My solution is fairly straightforward, so I won't explain much if it. I wrote a fucnction to call the random number generator for a given number of times and output the average and variance. The main routine simply calls this function for each assigned number of repititions. I ran the program using several methods for calculating the variance, and finally settled on a formula given by William H. Beyer on page 473 of the 29th edition of CRC Standard Mathematical Tables and Formulae. The results from the different methods I tried were similar enough that simply kept the last method tried (avoiding reprogramming!)
The output from this program was actually better than I expected. The average values were all very close to 0.5 as one would expect. Initially I expected the variances to be higher, but after analyzing what the variance really means they are about where I would expect them. The standard deviation is the square root of the variance. The variances for the higher order repetitions were very close to .08 yielding a standard deviation of about .28. If the distribution were gaussian one would expect about 68% of the values to fall within one standard deviation from the mean--within the range of .22 to .78 or a total width of .56. If the distribution were flat we would expect about 56% of the values to lie within this range. Statistically one would expect 94% of the values to lie within a distance of two standard deviations or a total width of 1.12. We know, however that all the values were within a range of 1 (0 to 1). From this I conclude that the distribution I achieved with the random number generator was smaller than gaussian in the middle and greater than gaussian on the extrema. This is exactly what one would expect from a flat distribution.

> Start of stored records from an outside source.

-- ==== Sys2Proof/Machine/IsoDie.lean ====
section
/-!
DEFINITION. The isolated die and the barrier link (17): permit vote, laser enables, inputs and outputs, the mirror pages, and the LED
matrix with its diagnosis and derating (11).
-/
namespace Sys2Proof.Machine

/-- The ISO page and the LED page. -/
def isoPage : Nat := 0x120000
def ledPage : Nat := 0xC0000
/-- A number with bit `i` set to `b`. -/
def setBitN (n i : Nat) (b : Bool) : Nat := n - n / 2 ^ i % 2 * 2 ^ i + b2n b * 2 ^ i

/-! ### The die (R478 to R489) -/

/-- A register of the ISO or LED page as the die received it. -/
def IsoSt.f (t : IsoSt) (x : Fld) : Nat := bits (Tab.get resetWord t.regs x.addr).toNat x.hi x.lo
/-- A field as signed. -/
def IsoSt.fi (t : IsoSt) (x : Fld) : Int := sx (x.hi + 1 - x.lo) (t.f x)
/-- The vote of the levels and faults (R479). -/
def IsoSt.votes (t : IsoSt) : Bool :=
  decide (2 ≤ ((List.range 3).filter (fun c => bit t.level c && !bit t.faulted c)).length)
/-- The LE outputs: both switches closed, no overload, no undervoltage (R482, R483, R489); a stuck one reads on. -/
def IsoSt.leOut (t : IsoSt) (n : Nat) : Bool := (t.vote && bit t.leCmd n && !bit t.ovl n && !t.uv) || bit t.stuck n
/-- The DO outputs (R486, R489). -/
def IsoSt.doOut (t : IsoSt) (n : Nat) : Bool := bit t.doCmd n && !bit t.doFault n && !t.uv
/-- Bits of a property of outputs. -/
def bitsOf (n : Nat) (p : Nat → Bool) : Nat := (List.range n).foldl (fun v i => v + b2n (p i) * 2 ^ i) 0

/-- Change the die's state. -/
def Iso.upd (x : Iso) (f : IsoSt → IsoSt) : Iso := { x with st := f x.st }
/-- An event that the next report carries. -/
def Iso.tell (x : Iso) (page b : Nat) (payload : List Nat := []) : Iso := { x with evts := x.evts ++ [(page, b, payload)] }
/-- Change the matrix. -/
def Iso.led (x : Iso) (f : LedSt → LedSt) : Iso := x.upd (fun t => { t with led := f t.led })

/-- The vote is formed again (R479). -/
def IsoSt.revote (t : IsoSt) : IsoSt := { t with vote := t.votes }

/-- Of the overloads met last those that fall in the CLK_ISO cycle, 7.8125 ns, of a write that arrives at cycle `now` (00 R14). -/
def freshAt (now : Nat) (e : Nat × Nat) : Nat := if now ≤ e.1 + 3 then e.2 else 0

/-- A write of an ISO or LED register or of the LED frame memory arrives (R490, 11 R345, R346), or a SOFT_RESET of one of the pages (02 R54). `keep`: the
LE and DO overloads of the same cycle, which a clearing write leaves set (00 R14). -/
def Iso.arrive (keep : Nat × Nat) (x : Iso) (a v : Nat) : Iso :=
  let w : Word := BitVec.ofNat 32 v
  if 0x10A0000 ≤ a then
    let i := (a - 0x10A0000) / 4
    let l := x.st.led
    if i / 512 = l.front ∨ l.armed then x.tell ledPage 8 [a]
    else x.led (fun l => { l with mem := Tab.set 0 l.mem i w })
  else if a = isoPage + 0x4C then
    if v / 65536 = 0x5043 then
      x.upd (fun t => ({ t with faulted := t.faulted - (t.faulted &&& t.clearable), clearable := 0,
                                falseSeen := t.falseSeen - (t.falseSeen &&& t.clearable) } : IsoSt).revote)
    else x
  else if a = isoPage + 0x68 then x.upd (fun t => { t with ovl := t.ovl - (t.ovl &&& v) ||| keep.1 &&& t.ovl })
  else if a = isoPage + 0x6C then x.upd (fun t => { t with ovl := t.ovl - (t.ovl &&& (v % 65536 * 2 ^ 32)) ||| keep.1 &&& t.ovl })
  else if a = isoPage + 0x88 then x.upd (fun t => { t with doFault := t.doFault - (t.doFault &&& (v / 65536)) ||| keep.2 &&& t.doFault })
  else if a = ledPage + 0x4C then
    if bit v 1 then x.led (fun l => { l with armed := false, synced := false }) else if bit v 0 then x.led (fun l => { l with armed := true }) else x
  else if a = ledPage + 0x1C0 then x.led (fun l => { l with diag := [], short := [], lastRes := [], agree := [] })
  else if a = ledPage + 0x8 then
    let x := x.led (fun l => if bit v 0 then { l with en := true } else { l with en := false, running := false, begun := false, checks := [] })
    if bit v 1 then x.upd (fun t => { t with regs := t.regs.filter (fun e => pageBase e.1 != ledPage), led := { en := t.led.en, mem := t.led.mem } }) else x
  else if a = isoPage + 0x8 then
    if bit v 1 then x.upd (fun t => { t with regs := t.regs.filter (fun e => pageBase e.1 != isoPage), ovl := 0, doFault := 0 }) else x
  else x.upd (fun t => { t with regs := Tab.put resetWord t.regs a w })

/-- What of the die's state DEV_RESET keeps (R490, 11 R352): the permit channels, FAULTED with what it has seen, LE_STUCK, the inputs and the CRIT latch. -/
def IsoSt.devReset (t : IsoSt) : IsoSt :=
  { level := t.level, vote := t.vote, faulted := t.faulted, falseSeen := t.falseSeen, since := t.since,
    stuck := t.stuck, di := t.di, uv := t.uv, hot := t.hot, crit := t.crit }
/-- DEV_RESET on the die: the report of the frame shows what the reset leaves. -/
def Iso.devReset (x : Iso) : Iso := { st := x.st.devReset, rep := x.rep.devReset }

/-! ### The matrix (11 R341 to R351) -/

/-- A field of LED_CTRL in force. -/
def LedSt.cf (l : LedSt) (x : Fld) : Nat := bits l.ctl.toNat x.hi x.lo
/-- A field of the LED page in force (R347, R353), and one as signed. -/
def LedSt.hf (l : LedSt) (x : Fld) : Nat := bits (Tab.get resetWord l.held x.addr).toNat x.hi x.lo
def LedSt.hfi (l : LedSt) (x : Fld) : Int := sx (x.hi + 1 - x.lo) (l.hf x)

/-- The displayed intensity of an LED (R343, R350). -/
def IsoSt.shown (t : IsoSt) (led : Nat) : Nat :=
  let l := t.led
  if bit l.ctl.toNat 1 && decide (led ∈ l.short) then 0
  else min (bits (Tab.at 0 l.mem (l.front * 512 + led)).toNat 11 0 * l.scale / 256) 4064

/-- The pulses that drive an LED in its row slot, as (start, width) in counts (R342, R343). -/
def LedSt.drive (l : LedSt) (led : Nat) : List (Nat × Nat) :=
  let i := Tab.at 0 l.disp led
  if i = 0 then []
  else if i < 32 then (if led ∈ l.fire then [(32, 32)] else [])
  else
    let n := max 1 (min (l.cf F.led_LED_CTRL_SUBP_MAX) (i / 32))
    let off := 4064 - i
    ((List.range n).foldl (fun (r : List (Nat × Nat) × Nat) k =>
      let w := i / n + b2n (decide (k < i % n))
      (r.1 ++ [(r.2, w)], r.2 + w + off / n + b2n (decide (k < off % n)))) ([], 32)).1

/-- Has the LED's drive given no pulse of 52 counts in 64 matrix frames (R349). -/
def LedSt.lowDuty (l : LedSt) (led : Nat) : Bool := decide (Tab.at 0 l.wide led + 64 ≤ l.mf)

/-- Does the LED need a stretched pulse for its check (R349). -/
def LedSt.wantsStretch (l : LedSt) (led : Nat) : Bool :=
  let i := Tab.at 0 l.disp led
  bit l.ctl.toNat 0 && l.lowDuty led && decide (i < 52) && (decide (i ≠ 0) || bit l.ctl.toNat 5)

/-- A lamp result is counted (R348): when CONFIRM checks in different matrix frames agree, the field changes. -/
def Iso.result (x : Iso) (led res : Nat) : Iso :=
  let l := x.st.led
  if Tab.at 0 l.resAt led = l.mf + 1 then x
  else
    let n := if Tab.at 0 l.lastRes led = res then Tab.at 0 l.agree led + 1 else 1
    let hit := decide (l.hf F.led_DIAG_CFG_CONFIRM ≤ n) && Tab.at 0 l.diag led != res
    let x := x.led (fun l => { l with resAt := Tab.set 0 l.resAt led (l.mf + 1), lastRes := Tab.set 0 l.lastRes led res,
                                      agree := Tab.set 0 l.agree led n, diag := if hit then Tab.set 0 l.diag led res else l.diag,
                                      unavail := l.unavail.filter (· != led) })
    if hit && res != 1 then x.tell ledPage res [led] else x

/-- The checks of the row slot that ends are counted, up to a cut at `cut` counts (R346, R348). -/
def Iso.endSlot (x : Iso) (cut : Nat) : Iso :=
  let x := (x.st.led.checks.filter (fun c => decide (c.2.2 ≤ cut))).foldl (fun x c => x.result c.1 c.2.1) x
  x.led (fun l => { l with checks := [], begun := false })

/-- The settings take over at the start of a matrix frame (R347, R353), and with SHORT_ACT the LEDs with a confirmed SHORT go dark (R350). -/
def LedSt.takeOver (l : LedSt) (regs : Tab Word) : LedSt :=
  let ctl := Tab.get resetWord regs (ledPage + 0x40)
  { l with held := regs.filter (fun e => pageBase e.1 == ledPage), ctl := ctl, cur := Tab.get resetWord regs (ledPage + 0x44),
           short := if bit ctl.toNat 1 then l.short ++ ((l.diag.filter (fun e => e.2 == 3 && !decide (e.1 ∈ l.short))).map (·.1)) else l.short }

/-- A matrix frame starts at row 0 (R343, R346, R347): settings, an armed swap where `swap`, intensities and accumulators. -/
def Iso.startFrame (x : Iso) (swap : Bool) : Iso :=
  let x := x.led (fun l => { (l.takeOver x.st.regs) with mf := if l.running then l.mf + 1 else l.mf, running := true, row := 0, begun := false })
  let x := if swap && x.st.led.armed then
      (x.led (fun l => { l with front := 1 - l.front, armed := false, swaps := l.swaps + 1 })).tell ledPage 0 else x
  let x := x.led (fun l => { l with synced := false, edged := false })
  let disp := (List.range 512).foldl (fun t i => Tab.set 0 t i (x.st.shown i)) []
  let low := disp.filter (fun e => decide (e.2 < 32))
  let acc (i v : Nat) : Nat := Tab.at 0 x.st.led.acc i + v
  x.led (fun l => { l with disp := disp, dark := decide (l.scale = 0), fire := (low.filter (fun e => decide (32 ≤ acc e.1 e.2))).map (·.1),
                           acc := low.foldl (fun t e => Tab.set 0 t e.1 (acc e.1 e.2 % 32)) l.acc })

/-- MATRIX_FRAME_START (R341, R346): after row 15, or when the matrix begins to run. -/
def execMatrixFrameStart (s : State) : Host.Outcome State Fault Refusal :=
  onDevIso (fun (d, x) =>
    let l := x.st.led
    if !l.en || decide (d.st ≤ 1) || !(!l.running || (decide (l.row = 15) && l.begun)) then (d, x)
    else
      let x := x.endSlot 4096
      let src := x.st.f F.led_LED_CTRL_SYNC_SRC
      (d, x.startFrame (decide (src = 0) || l.synced))) s

/-- ROW_SLOT_START (R341, R342, R348, R349): the next row is lit. `blankNs`: time since the sync input's blanking began, none while it is
active; `sinkUa`, `sinkMv`: what the 32 sinks read 400 ns into a pulse. -/
def execRowSlotStart (blankNs : Option Nat) (sinkUa : List Nat) (sinkMv : List Nat) (s : State) : Host.Outcome State Fault Refusal :=
  onDevIso (fun (d, x) =>
    let l := x.st.led
    if !l.en || !l.running || (l.begun && decide (l.row = 15)) then (d, x)
    else
      let x := if l.begun then (x.endSlot 4096).led (fun l => { l with row := l.row + 1 }) else x
      let x := x.led (fun l => { l with begun := true })
      if x.st.lost || x.st.hot then (d, x)
      else
        let l := x.st.led
        let diag := bit l.ctl.toNat 0
        let blk := l.mf / 256 + 1
        let quiet := decide (l.cf F.led_LED_CTRL_SYNC_SRC = 1) && (match blankNs with
          | some t => decide (l.hf F.led_BLANK_MIN ≠ 0 ∧ t + 1000 ≤ 1000 * l.hf F.led_BLANK_MIN) | none => false)
        let x := (List.range 32).foldl (fun x c =>
          let l := x.st.led
          let led := 32 * l.row + c
          let i := Tab.at 0 l.disp led
          let mine := diag && l.lowDuty led && decide (l.mf % 16 = l.row) && Tab.at 0 l.blk led != blk
          let merge := mine && decide (52 ≤ i)
          let stretch := mine && !l.dark && decide (i < 52) && (decide (i ≠ 0) || bit l.ctl.toNat 5) && quiet
          let wants := l.wantsStretch led
          let normal := l.drive led
          let pulses := if merge then [(32, i)] else if stretch then [(32, 52)] else normal
          let x := x.led (fun l =>
            { l with wide := if normal.any (fun p => decide (52 ≤ p.2)) then Tab.set 0 l.wide led (l.mf + 1) else l.wide,
                     blk := if merge || stretch then Tab.set 0 l.blk led blk else l.blk,
                     due := if !wants || stretch then Tab.set 0 l.due led l.mf else l.due })
          match pulses.find? (fun p => decide (52 ≤ p.2)) with
          | none => x
          | some p =>
            if !diag then x
            else
              let icol := bits l.cur.toNat 7 0
              let res := if nth sinkUa c < icol * 10 * l.hf F.led_DIAG_CFG_OPEN_PCT then 2
                else if l.hf F.led_DIAG_CFG_SHORT_MV < nth sinkMv c then 3 else 1
              x.led (fun l => { l with checks := l.checks ++ [(led, res, p.1 + p.2)] })) x
        (d, x)) s

/-- DIAG_UNAVAILABLE (R349): an LED that needs a stretched pulse found no qualifying slot in 256 matrix frames. -/
def execDiagUnavailable (led : Fin 512) (s : State) : Host.Outcome State Fault Refusal :=
  onDevIso (fun (d, x) =>
    let l := x.st.led
    if l.en && l.wantsStretch led.val && decide (Tab.at 0 l.due led.val + 256 ≤ l.mf) then
      (d, (x.led (fun l => { l with unavail := if led.val ∈ l.unavail then l.unavail else led.val :: l.unavail,
                                    due := Tab.set 0 l.due led.val l.mf })).tell ledPage 4 [led.val])
    else (d, x)) s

Here is a graphic display of the errors in the averages and the variations which I generated using IGOR.
Here is my solution and here is the output from my solution. I found that for any seed the cycle was from one to four numbers long, so I printed the first four numbers from each series. That there were no series longer than four was suprising to me, at first, but There are a total of 8 independent series, from seeds of 0,1,2,3,4,6,8, and 12. There is a difference between the even and odd seeds. All of the odd seeds produce a series with a period of 4. The even seeds which are multiples of 4 produce series with a period of 1 while the other even seeds produce series of period 2. I have written separate pages to explain each of these facts:
Why seeds that are multiples of four have a period of 1, Why even seeds have a period of 2, Why any seed has a period of 4. In these explanations I have used the notation R(i) i=0, 1, 2, ... to be the ith term in the series of random numbers from a specified seed.
LCG ( a=66, c=0, m=2**31, seed=0) for 4,096 random numbers.
LCG ( a=5, c=0, m=2**31-1, seed=0) for 4,096 random numbers.
Discuss why these are poor (or not) generators.
Click here to view my modified code. If you wish to sift through the 8k data points click here to see the output from my code. I also made the graphs, available as jpegs the first part here and the second part here.
It is not obvious from the first graph that the first generator was awful, but upon viewing the data the awfulness of the generator becomes apparent. No matter what seed I used (I chose several, the first ones were rather large prime numbers, but after a while I just chose really larg odd numbers) the generator settled to zero after fifty terms or so. Once it hit zero, that's all that followed, so althoug the plot doesn't look so bad, if you consider that there are 4000+ dots at the origin, it is clear that the first generator is awful. I thought at first that the zeroing out of the series was due to the fact that my C++ compiler uses 4 byte integers, but I checked out the binary arithmetic and the lower 4 bytes work out fine, the upper 4 bytes (of a 64 bit result) are ignored. Thus the compiler is automatically doing the modulus for results of more than 32 bits. I tried the generator with different numbers for a and the results were fine, so I have to conclude that 5 is a special case.
The lines that appear in the second graph are very predictable. They all have a slope of 5, which by no coincidence, is the value of a. This graph illustrates why it is essential not only to have a large value for a, but a large value for c also, as the addition and modulus functions would have broken up this pattern better if c had been non-zero, and the larger c had been, the more the pattern would have been disturbed.
Obviously there is a high degree of corellation in both of these random number generators, and they should not be used!